However, the cap is expected to rise slightly in October for the Autumn quarter before falling again in January 2025.

Predictions have seen a slight rise in recent weeks as gas and electricity prices rebounded from their 30-month lows in February before stabilising from mid-April. Cornwall Insights said this “reflects a combination of short-term market influences such as weather and supply availability, alongside longer-term drivers such as geopolitical concerns and raised oil prices.”

Earlier this year, Ofgem announced that it would undertake a comprehensive review of the cap and its structure.

Dr Craig Lowrey, Principal Consultant at Cornwall Insight said:

“When faced with headlines announcing minor changes to the cap it can be easy to overlook the broader trend of declines. Our projections suggest that from July, the average annual bill will fall by around £500 compared to last summer, offering further relief given the quarter-on-quarter drop seen in April.

“Of course, we must recognise lower prices don’t erase all the problems.

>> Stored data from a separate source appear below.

-- ==== Sys2Proof/Laws/Within.lean ====
section
/-! SUPPORT. What the operations inside a command can do. `Within s t` says that `t` differs from `s` only as the
operations on bays, segments, channels' choices, the seen table, notices and replies can make it differ: it names all
that they leave alone, and the three properties of Safety.lean that they keep. One lemma per operation. -/

namespace Sys2Proof.Machine

/-- See the head of this file. -/
structure Within (s t : State) : Prop where
  now : t.now = s.now := by rfl
  pending : t.pending = s.pending := by rfl
  freeCount : t.freeCount = s.freeCount := by rfl
  pins : t.pins = s.pins := by rfl
  phase : t.phase = s.phase := by rfl
  cause : t.cause = s.cause := by rfl
  ageLimit : t.ageLimit = s.ageLimit := by rfl
  doubtThreshold : t.doubtThreshold = s.doubtThreshold := by rfl
  refillThreshold : t.refillThreshold = s.refillThreshold := by rfl
  meters : t.meters = s.meters := by rfl
  meterQueue : t.meterQueue = s.meterQueue := by rfl
  meterHand : t.meterHand = s.meterHand := by rfl
  challenge : t.challenge = s.challenge := by rfl
  store : t.store = s.store := by rfl
  keySaves : t.hist.keySaves = s.hist.keySaves := by rfl
  job : t.hist.saving.map SaveInProgress.job = s.hist.saving.map SaveInProgress.job := by rfl
  pfLevel : t.hist.pfLevel = s.hist.pfLevel := by rfl
  torn : t.hist.torn = s.hist.torn := by rfl
  framer : t.link.framer = s.link.framer := by rfl
  rate : t.link.rate = s.link.rate := by rfl
  badFrames : t.link.badFrames = s.link.badFrames := by rfl
  droppedRefusals : t.link.droppedRefusals = s.link.droppedRefusals := by rfl
  ignoredEntries : t.link.ignoredEntries = s.link.ignoredEntries := by rfl
  config : ∀ c, (t.chan c).config = (s.chan c).config := by intro c; rfl
  host : ∀ c, (t.chan c).causes.host = (s.chan c).causes.host := by intro c; rfl
  everServed : ∀ c, (t.chan c).everServed = (s.chan c).everServed := by intro c; rfl
  keyWait : t.link.waiting = some .keySave ↔ s.link.waiting = some .keySave := by rfl
  fits : ∀ c, (s.chan c).fits → (t.chan c).fits := by intro c h; exact h
  serials : s.serialsDistinct → t.serialsDistinct := by intro h; exact h
  notices : s.noticesFit → t.noticesFit := by intro h; exact h

theorem Within.refl (s : State) : Within s s where

theorem Within.trans {s t u : State} (h : Within s t) (k : Within t u) : Within s u where
  now := k.now.trans h.now
  pending := k.pending.trans h.pending
  freeCount := k.freeCount.trans h.freeCount
  pins := k.pins.trans h.pins
  phase := k.phase.trans h.phase
  cause := k.cause.trans h.cause
  ageLimit := k.ageLimit.trans h.ageLimit
  doubtThreshold := k.doubtThreshold.trans h.doubtThreshold
  refillThreshold := k.refillThreshold.trans h.refillThreshold
  meters := k.meters.trans h.meters
  meterQueue := k.meterQueue.trans h.meterQueue
  meterHand := k.meterHand.trans h.meterHand
  challenge := k.challenge.trans h.challenge
  store := k.store.trans h.store
  keySaves := k.keySaves.trans h.keySaves
  job := k.job.trans h.job
  pfLevel := k.pfLevel.trans h.pfLevel
  torn := k.torn.trans h.torn
  framer := k.framer.trans h.framer
  rate := k.rate.trans h.rate
  badFrames := k.badFrames.trans h.badFrames
  droppedRefusals := k.droppedRefusals.trans h.droppedRefusals
  ignoredEntries := k.ignoredEntries.trans h.ignoredEntries
  config c := (k.config c).trans (h.config c)
  host c := (k.host c).trans (h.host c)
  everServed c := (k.everServed c).trans (h.everServed c)
  keyWait := k.keyWait.trans h.keyWait
  fits c x := k.fits c (h.fits c x)
  serials x := k.serials (h.serials x)
  notices x := k.notices (h.notices x)

variable {s t : State}

/-! ## Bays and segments -/

theorem Within.setBay (h : Within s t) (b : BayId) (v : Bay) : Within s (t.setBay b v) := h.trans {}

theorem Within.modBay (h : Within s t) (b : BayId) (f : Bay → Bay) : Within s (t.modBay b f) := h.setBay b _

theorem Within.setSeg (h : Within s t) (g : Segment) (v : SegCtl) : Within s (t.setSeg g v) :=
  h.trans (by cases g <;> exact {})

theorem Within.modSeg (h : Within s t) (g : Segment) (f : SegCtl → SegCtl) : Within s (t.modSeg g f) := h.setSeg g _

/-! ## Notices (R157, R158) -/

theorem NoticeKey.rank_inj {x y : NoticeKey} (h : x.rank = y.rank) : x = y := by
  rcases x with _ | a | a | a | a | a | (a | a | _) | _ | _ <;>
    rcases y with _ | b | b | b | b | b | (b | b | _) | _ | _ <;>
    simp only [NoticeKey.rank] at h <;>
    first
    | rfl
    | (exfalso; omega)
    | (have e : a = b := Fin.ext (by omega)
       rw [e])

/-- A flag stands in the map after it is set, and no other is lost or added. -/
theorem mem_setFlag {k x : NoticeKey} : ∀ {l : List BacklogFlag},
    (∃ f ∈ setFlag k l, f.key = x) ↔ x = k ∨ ∃ f ∈ l, f.key = x
  | [] => by simp [setFlag, eq_comm]
  | y :: ys => by
    unfold setFlag
    split
    · next e => subst e; simp +contextual [eq_comm]
    · split
      · simp [eq_comm]
      · simp only [List.exists_mem_cons_iff, mem_setFlag (l := ys)]
        tauto

/-- Setting a flag keeps the map in drain order, with no flag twice. -/
theorem setFlag_sorted (k : NoticeKey) : ∀ {l : List BacklogFlag},
    l.Pairwise (fun x y => x.key.rank < y.key.rank) → (setFlag k l).Pairwise (fun x y => x.key.rank < y.key.rank)
  | [], _ => by simp [setFlag]
  | y :: ys, h => by
    rw [List.pairwise_cons] at h
    unfold setFlag
    split
    · exact List.pairwise_cons.mpr h
    · next ne =>
      split
      · next lt =>
        refine List.pairwise_cons.mpr ⟨fun z hz => ?_, List.pairwise_cons.mpr h⟩
        rcases List.mem_cons.mp hz with rfl | hz
        · exact lt
        · exact lt.trans (h.1 z hz)
      · next ge =>
        refine List.pairwise_cons.mpr ⟨fun z hz => ?_, setFlag_sorted k h.2⟩
        rcases mem_setFlag.mp ⟨z, hz, rfl⟩ with e | ⟨f, hf, e⟩
        · rw [e]
          exact lt_of_le_of_ne (not_lt.mp ge) (fun e => ne (NoticeKey.rank_inj e.symm))
        · rw [← e]
          exact h.1 f hf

The very fact we are still seeing bill levels which are hundreds of pounds above pre-crisis levels underscores the ongoing challenges faced by households.

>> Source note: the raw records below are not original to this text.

-- ==== Sys2Proof/Tests/Slice0.lean ====
section
/-! SUPPORT. Tests: ill-formed commands, the spec's worked figures, small steps, and for every obligation with
hypotheses a state and operands that meet them, clause by clause. -/

namespace Sys2Proof.Tests

open Sys2Proof.Machine

/-! ## WellFormed -/

theorem test_overlong_frame_refused : Instr.wf (.frameReceived ⟨0x20, 0, List.replicate 241 0, 0⟩) = false := by
  decide +kernel
theorem test_longest_frame_taken : Instr.wf (.frameReceived ⟨0x20, 0, List.replicate 240 0, 0⟩) = true := by
  decide +kernel
theorem test_short_reply_refused : Instr.wf (.busReplyTaken .l [1, 2, 3]) = false := by decide
theorem test_overlong_reply_refused : Instr.wf (.busReplyTaken .r (List.replicate 26 0)) = false := by decide
theorem test_empty_gap_reply_refused : Instr.wf (.busReplyGapTimeout .l []) = false := by decide
theorem test_no_word_spells_a_command : decodeTableWord 16 0x1234 = none := by decide

/-! ## The spec's worked figures -/

/-- 3.2, 'One step worked'. -/
theorem test_check_function_first_step :
    cfStep ⟨0, 0, 0, 0⟩ 1 = ⟨0x52EA20DB, 0x6A5D441B, 0x00000800, 0x00000001⟩ := by decide

/-- R126, the table for 1000 ml and 3 percent. -/
theorem test_overdraw_steps :
    [30000000, 30000001, 59999999, 60000000, 90000000].map (fun d => overdrawSteps d 30000000 30000000) =
      [0, 1, 1, 2, 3] := by decide

/-- 4.5: the drop model of channel 4. -/
def model45 : DropModel := ⟨250, 600, 1400, 5⟩

/-- 4.5: raw volume, k, r_t, N and r_v. -/
theorem test_metering_worked :
    model45.raw (1200000, 300000, 50000) = 550000000 ∧ model45.factor 31 = 1054 ∧
      scaledVolume 550000000 1054 700 % 1024 = 956 ∧
      wholeNl (accumulated 40000 (scaledVolume 550000000 1054 700)) = 5661 ∧
      accumulated 40000 (scaledVolume 550000000 1054 700) % 100000 = 53281 := by decide

/-- 2.10's sequence: the ADVANCE frame of bay 3.A under code 7, delta 5 000 000, advance sequence 41, by R180. -/
theorem test_advance_frame :
    (busFrameBytes 7 3 4 0x5E (leBytes 4 5000000 ++ leBytes 4 41)).take 11 =
      [0x07, 0x34, 0x5E, 0x40, 0x4B, 0x4C, 0x00, 0x29, 0x00, 0x00, 0x00] := by decide

/-- R25: 255 is followed by 1. -/
theorem test_code_after_255 : nextCode 255 = 1 ∧ nextCode 0 = 1 ∧ nextCode 7 = 8 := by decide

/-- R88's four cases at their borders, with E = 600 and D = 5 (after 11.4). -/
theorem test_settle_cases :
    [605, 604, 600, 599].map (fun c => settleGrowth c 600 5) = [0, 5, 5, 6] := by decide

/-- R97: the nearer end of each range. -/
theorem test_settings_clamped :
    (readSettings [1, 0, 0, 0, 0, 0, 0, 0x80, 0, 16, 0, 0, 0, 0, 0, 0, 16, 0, 0]).map
      (fun k => (k.slope, [k.lowLevel, k.tolerance, k.quantumMl, k.intervalS, k.probeRef, k.probeMs, k.switchTens])) =
    some (-8, [1, 15, 1, 1, 15, 1, 1]) := by decide

/-- R177: the start byte, the payload's length, the kind, the tag and the payload. -/
theorem test_frame_layout :
    (hostFrameBytes 0x0E 9 [1, 2]).take 6 = [0xA5, 2, 0x0E, 9, 1, 2] := by decide

/-! ## States for witnesses and steps -/

def key1 : Key := 0x00112233445566778899AABBCCDDEEFF

def cart : Identity := ⟨0x0000A10400000071, 5, 0, 1000, 20, 7⟩

def cfg : Settings :=
  ⟨5, 250, 600, 1400, 5, 10, 3, 5, 10, 20, .serve, .avoid, .host, 15, 20, 20⟩

/-- A part in service, with a reserved block and a key in slot 0. -/
def base : State :=
  { State.reset with
    phase := .running, challenge := ⟨5, 4096, .reserved⟩
    store := { State.reset.store with keys := State.reset.store.keys.set 0 (some key1), limit := 4096 } }

/-- Channel 2 configured. -/
def configured : State := base.modChan 2 (fun h => { h with config := some cfg, causes := ⟨false, true, false, false, false⟩
                                                            state := .starved })

/-- A bay record of an identified, GENUINE cartridge in a state. -/
def held (st : BayState) : Bay :=
  { Bay.reset with state := st, debounced := true, identity := some cart, auth := .genuine, probe := .inkPresent }

/-- A seen entry of the cartridge that bay 2 pins. -/
def seen : Entry :=
  ⟨⟨cart.serial, 5, 0, 1000, 0, 0, 0, 24, .doubt, false, true, false, false, 2, 1⟩, 3, some 2, some 9, false, none,
   true⟩

/-- The executing state for a request. -/
def asking (s : State) (r : Req) (p : List Byte) : State :=
  { s with link := { s.link with intake := [⟨r.code, 7, p⟩] } }

/-- Segment L with one entry on bay 2 and an open exchange for it. -/
def exchanging (s : State) (e : BusEntry) (poll : Bool) : State :=
  s.modSeg .l (fun g => { g with
    code := 7, queue := [e]
    exchange := some ⟨.entry e.bay e.cls poll, [], 7, 2, 0x5E, 0, 400, some 400, false⟩ })

/-- An entry of bay 2. -/
def entry2 (k : EntryClass) (op : BusOp) : BusEntry := newBusEntry 2 k op none 0

/-- A waiting entry on segment L, with no exchange in flight. -/
def queued (s : State) (e : BusEntry) : State := s.modSeg .l (fun g => { g with code := 7, queue := [e] })

def out (o : Host.Outcome State Fault Refusal) : Option State :=
  match o with
  | .next t => some t
  | _ => none

/-! ## Witnesses: the block, resets and start-up -/

theorem witness_StepRunsTheFrontCommand : State.reset.pending = [] := rfl

theorem witness_ResetClearsVolatileState :
    ((Instr.powerOn = .powerOn ∧ StartCause.powerOn = .powerOn) ∧ State.reset.phase = .inReset) ∧
      ((Instr.brownout = .brownout ∧ StartCause.brownout = .brownout) ∧ base.phase ≠ .inReset) ∧
      (Instr.pinReset = .pinReset ∧ StartCause.pin = .pin) ∧ base.hist.saving = none := by decide

theorem witness_ResetEndBeginsStartUp : State.reset.phase = .inReset := rfl

/-- Scanning, with one closed slot at the greatest stamp the statement allows. -/
def scanning (limit : Nat) : State :=
  { State.reset with
    phase := .scanning
    store := { State.reset.store with
      limit := limit
      slots := State.reset.store.slots.set 3 (.closed { seen.data with stamp := 2 ^ 32 - 2 }) } }

theorem scanning_closed (limit : Nat) (sl : SlotId) (d : EntryData)
    (h : (scanning limit).store.slots[sl.val] = .closed d) : sl = 3 ∧ d = { seen.data with stamp := 2 ^ 32 - 2 } := by
  have key : ∀ x : SlotId, x ≠ 3 → (scanning limit).store.slots[x.val] = .free := by
    intro x hx
    simp only [scanning, State.reset, Store.manufactured]
    rw [Vector.getElem_set_ne]
    · simp
    · intro e
      exact hx (Fin.ext e.symm)
  by_cases hs : sl = 3
  · subst hs
    refine ⟨rfl, ?_⟩
    have k : (scanning limit).store.slots[(3 : SlotId).val] = .closed { seen.data with stamp := 2 ^ 32 - 2 } := rfl
    rw [k] at h
    cases h
    rfl
  · rw [key sl hs] at h
    cases h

“While the cap is certainly not the ticket back to long-term energy bill affordability, Ofgem’s review could pave the way for fairer, more efficient energy bills. However, given the breadth of reforms being considered by the regulator, it is worth remembering that such changes will inevitably lead to trade-offs.

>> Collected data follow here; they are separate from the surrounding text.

-- ==== Sys2Proof/Machine/Ports.lean ====
section
/-! DEFINITION. The request ports, the request arbiter and the common checks (chapter 10), with the meanings of the five
transaction rows and of UNKNOWN_REQUEST. A transaction is one event (notes/assumptions/6.md). -/

namespace Sys2Proof.Machine

/-! ## Judging a request frame (R187, R188) -/

/-- What the bytes of a frame are, before the port state is looked at. -/
inductive FrameForm where
  | malformed
  | badCheck
  | sound (request : Request)
deriving DecidableEq, Repr

/-- A length byte of 2..26 (R187). -/
def lengthByteOk (len : Byte) : Bool := decide (2 ≤ len.toNat ∧ len.toNat ≤ 26)

/-- The form of a frame from its length byte on. `exact` asks that no byte follow the check byte (Port B). -/
def frameForm (exact : Bool) (bytes : List Byte) : FrameForm :=
  match bytes with
  | len :: client :: code :: rest =>
    let size := len.toNat - 2
    if lengthByteOk len && decide (size + 1 ≤ rest.length) && (!exact || decide (rest.length = size + 1)) then
      if checkByte (len :: client :: code :: rest.take size) = rest.getD size 0 then
        .sound ⟨client, code, rest.take size⟩
      else .badCheck
    else .malformed
  | _ => .malformed

/-- The verdict: the first of FRAME_ERROR, CHECK_FAIL, BUSY, ACCEPTED that applies (R187). -/
def judge (u : PortUnit) (f : FrameForm) : Verdict :=
  match f with
  | .malformed => .frameError
  | .badCheck => .checkFail
  | .sound _ => if u.state = .inFlight then .busy else .accepted

/-- The judged frame at the port: the verdict is kept, and an accepted request is held, marked waiting, an unread
response being discarded (R186, R187). -/
def PortUnit.takeFrame (u : PortUnit) (f : FrameForm) : PortUnit :=
  match judge u f, f with
  | .accepted, .sound r =>
    { u with state := .inFlight, request := some ⟨r, .waiting⟩, response := none, verdict := some .accepted }
  | v, _ => { u with verdict := some v }

/-! ## The bytes a read sends (R190, R192) -/

/-- The bytes the part has to send: the port state byte, then the held response if the port is READY. -/
def PortUnit.readBytes (u : PortUnit) : List Byte :=
  match u.state, u.response with
  | .ready, some r => u.stateByte :: r.frame
  | _, _ => [u.stateByte]

/-- The bytes of a read of n bytes: 0xFF after what the part has to send. -/
def PortUnit.sent (u : PortUnit) (n : Nat) : List Byte := (List.range n).map fun i => u.readBytes.getD i 0xFF

/-- The port after a read of n bytes: a response whose check byte has been sent is delivered (R186). -/
def PortUnit.afterRead (u : PortUnit) (n : Nat) : PortUnit :=
  match u.state, u.response with
  | .ready, some _ => if u.readBytes.length ≤ n then { u with state := .idle, response := none } else u
  | _, _ => u

/-! ## Port A (R189, R190) -/

/-- The place, counted from the length byte, of the byte during which the verdict byte is returned (R189). -/
def verdictPlace (mosi : List Byte) : Nat :=
  match mosi with
  | [] => 1
  | len :: _ => if lengthByteOk len then len.toNat + 2 else 1

/-- The MISO bytes of a REQUEST transaction: 0xFF but for the verdict byte, which a frame cut short does not get. -/
def misoOfRequest (v : Verdict) (mosi : List Byte) : List Byte :=
  0xFF :: (List.range mosi.length).map fun i => if i = verdictPlace mosi then verdictByte v else 0xFF

/-- A transaction that was on the wire when the reset ended is ignored to its end (R186). -/
def PortUnit.ignoreOne (u : PortUnit) (wire : WireRecord) : PortUnit := { u with ignoring := false, wire := wire }

/-- A REQUEST transaction at Port A (R189). -/
def spiRequest (u : PortUnit) (mosi : List Byte) : PortUnit :=
  let f := frameForm false mosi
  { u.takeFrame f with wire := ⟨[], misoOfRequest (judge u f) mosi⟩ }

/-- REQUEST_TRANSACTION (R189). -/
def execRequestTransaction (mosi : List Byte) (s : State) : Host.Outcome State Fault Refusal :=
  if s.inReset then .next s
  else if s.portA.ignoring then
    .next { s with portA := s.portA.ignoreOne ⟨[], List.replicate (mosi.length + 1) 0xFF⟩ }
  else .next { s with portA := spiRequest s.portA mosi }

/-- READ_TRANSACTION (R190). -/
def execReadTransaction (clocked : Nat) (s : State) : Host.Outcome State Fault Refusal :=
  if s.inReset then .next s
  else if s.portA.ignoring then
    .next { s with portA := s.portA.ignoreOne ⟨[], List.replicate (clocked + 1) 0xFF⟩ }
  else .next { s with portA := { s.portA.afterRead clocked with wire := ⟨[], 0xFF :: s.portA.sent clocked⟩ } }

/-- UNKNOWN_TRANSACTION_KIND (R190): FRAME_ERROR, and nothing else but the 0xFF bytes. A kind that is REQUEST or READ is no
such transaction. -/
def execUnknownTransactionKind (kind : Byte) (clocked : Nat) (s : State) : Host.Outcome State Fault Refusal :=
  if s.inReset || kind == Config.kindRequest || kind == Config.kindRead then .next s
  else if s.portA.ignoring then
    .next { s with portA := s.portA.ignoreOne ⟨[], List.replicate (clocked + 1) 0xFF⟩ }
  else
    .next { s with portA := { s.portA with verdict := some .frameError,
                                           wire := ⟨[], List.replicate (clocked + 1) 0xFF⟩ } }

/-! ## Port B (R191, R192) -/

/-- The acknowledge bits of a write's bytes (R191). -/
def writeAcks (u : PortUnit) (bytes : List Byte) : List Bool :=
  match bytes with
  | [] => []
  | len :: _ =>
    (List.range bytes.length).map fun i =>
      decide (u.state ≠ .inFlight) && lengthByteOk len && decide (i < len.toNat + 2)

/-- The port after a write's bytes: no byte, no frame; BUSY at the length byte while IN_FLIGHT; otherwise judged at the
STOP (R191). -/
def i2cWrite (u : PortUnit) (bytes : List Byte) : PortUnit :=
  if bytes = [] then u
  else if u.state = .inFlight then { u with verdict := some .busy }
  else u.takeFrame (frameForm true bytes)

/-- I2C_WRITE_TRANSACTION (R191). -/
def execI2cWriteTransaction (address : BitVec 7) (bytes : List Byte) (s : State) : Host.Outcome State Fault Refusal :=
  if s.inReset then .next s
  else if s.portB.ignoring then .next { s with portB := s.portB.ignoreOne ⟨[], []⟩ }
  else if address ≠ s.addressB then .next { s with portB := { s.portB with wire := ⟨[false], []⟩ } }
  else
    .next { s with portB := { i2cWrite s.portB bytes with wire := ⟨true :: writeAcks s.portB bytes, []⟩ } }

/-- I2C_READ_TRANSACTION (R192). -/
def execI2cReadTransaction (address : BitVec 7) (clocked : Nat) (s : State) : Host.Outcome State Fault Refusal :=
  if s.inReset then .next s
  else if s.portB.ignoring then .next { s with portB := s.portB.ignoreOne ⟨[], []⟩ }
  else if address ≠ s.addressB then .next { s with portB := { s.portB with wire := ⟨[false], []⟩ } }
  else .next { s with portB := { s.portB.afterRead clocked with wire := ⟨[true], s.portB.sent clocked⟩ } }

/-! ## The request arbiter (R193) -/

/-- The port's request waits for the arbiter. -/
def PortUnit.requestWaits (u : PortUnit) : Bool := u.request.any fun h => h.mark == .waiting

/-- The port whose request the arbiter takes next: the only waiting one, or the preferred port's (R193). -/
def State.arbiterChoice (s : State) : Option Port :=
  match s.portA.requestWaits, s.portB.requestWaits with
  | true, true => some s.preferred
  | true, false => some .a
  | false, true => some .b
  | false, false => none

/-- The arbiter's next take is this request from this port. No request is taken while RESET_N is low (R185). -/
def State.takes (s : State) (p : Port) (r : Request) : Bool :=
  !s.inReset && s.arbiterChoice == some p && (s.port p).request == some ⟨r, .waiting⟩

/-- The request is marked taken, and the other port becomes the preferred one (R193). -/
def State.markTaken (s : State) (p : Port) (r : Request) : State :=
  { s.setPort p { s.port p with request := some ⟨r, .taken⟩ } with preferred := otherPort p }

/-! ## Responses (R195) -/

/-- The request being answered: its port, its client, and the client byte and code to echo. -/
structure Taken where
  port : Port
  who : Client
  client : Byte
  code : Byte
deriving DecidableEq, Repr

/-- A response is written: the port becomes READY and the request holder is emptied (R186, R195). -/
def State.writeResponse (s : State) (p : Port) (r : Response) : State :=
  s.setPort p { s.port p with state := .ready, request := none, response := some r }

/-- The request is answered with this result and payload. -/
def answer (t : Taken) (r : Result) (payload : List Byte) (s : State) : State :=
  s.writeResponse t.port { client := t.client, code := t.code, result := r, payload := payload }

/-! ## The common checks (R194, R198) -/

/-- One row of the request table (R198). -/
structure RequestRow where
  code : Byte
  size : Nat
  supervisorOnly : Bool
deriving DecidableEq, Repr

/-- The request table: code, payload bytes, supervisor only (R198). -/
def requestTable : List RequestRow :=
  [⟨0x01, 8, false⟩, ⟨0x02, 7, false⟩, ⟨0x03, 2, false⟩, ⟨0x04, 2, false⟩, ⟨0x05, 3, false⟩, ⟨0x06, 2, true⟩,
   ⟨0x07, 1, false⟩, ⟨0x10, 2, false⟩, ⟨0x11, 1, false⟩, ⟨0x12, 2, false⟩, ⟨0x18, 1, true⟩, ⟨0x13, 0, false⟩,
   ⟨0x14, 1, false⟩, ⟨0x20, 7, true⟩, ⟨0x21, 15, true⟩, ⟨0x22, 10, true⟩, ⟨0x23, 2, true⟩, ⟨0x28, 0, true⟩,
   ⟨0x29, 0, true⟩, ⟨0x2A, 0, true⟩]

/-- Check 1: the client byte names a client of the receiving port. -/
def clientOnPort (p : Port) (client : Byte) : Option Client :=
  match clientOf client with
  | some c => if clientPort c = p then some c else none
  | none => none

/-- Checks 2 to 4: request code, privilege, payload size; none when all pass. -/
def requestRefusal (who : Client) (code : Byte) (payload : List Byte) : Option Result :=
  match requestTable.find? fun row => row.code == code with
  | none => some .unknownRequest
  | some row =>
    if row.supervisorOnly && who != 0 then some .notPermitted
    else if payload.length ≠ row.size then some .badArg
    else none

/-- The arbiter takes a request and the block it belongs to judges it: the common checks first, then the request's own
rule. Where the arbiter's next take is not this request, nothing is taken (notes/assumptions/3.md). -/
def runRequest (p : Port) (client code : Byte) (payload : List Byte) (body : Taken → State → State) (s : State) : State :=
  if s.takes p ⟨client, code, payload⟩ then
    let s' := s.markTaken p ⟨client, code, payload⟩
    match clientOnPort p client with
    | none => answer ⟨p, 0, client, code⟩ .badClient [] s'
    | some who =>
      match requestRefusal who code payload with
      | some r => answer ⟨p, who, client, code⟩ r [] s'
      | none => body ⟨p, who, client, code⟩ s'
  else s

/-- UNKNOWN_REQUEST (R194): a code outside the table is answered by the common checks and has no rule of its own. A code of
the table is another row's request. -/
def execUnknownRequest (p : Port) (client code : Byte) (payload : List Byte) (s : State) :
    Host.Outcome State Fault Refusal :=
  if knownCodes.contains code then .next s
  else .next (runRequest p client code payload (fun t => answer t .unknownRequest []) s)

end Sys2Proof.Machine
end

“For example, reducing standing charges, while seemingly beneficial for low-energy us-ers, could lead to higher unit prices. This could disproportionately impact those in less energy-efficient homes or with greater energy needs, some of whom could be vulnerable. Finding the right balance is crucial.

“The path forward for energy pricing remains uncertain, and with stakeholders advocating for reforms – coupled with a general election on the horizon – energy bills are likely to be an area of continued debate and transformation in the months ahead.”

Richard Neudegg, director of regulation at comparison site Uswitch.com, said: “A predicted 7% drop in energy prices in July is clearly good news, with the price cap looking likely to hit its lowest level in over two years.

“The future still remains uncertain, and with the price cap changing every three months – currently expected to rise in October before falling slightly in January – it’s crucial not to be complacent.

“Households who want to lock in rates for price certainty should run a comparison to see what energy tariffs are available to them.

“There are many 12-month fixed tariffs available at rates cheaper than the current price cap, and even some that are 2% below these new predicted July rates.”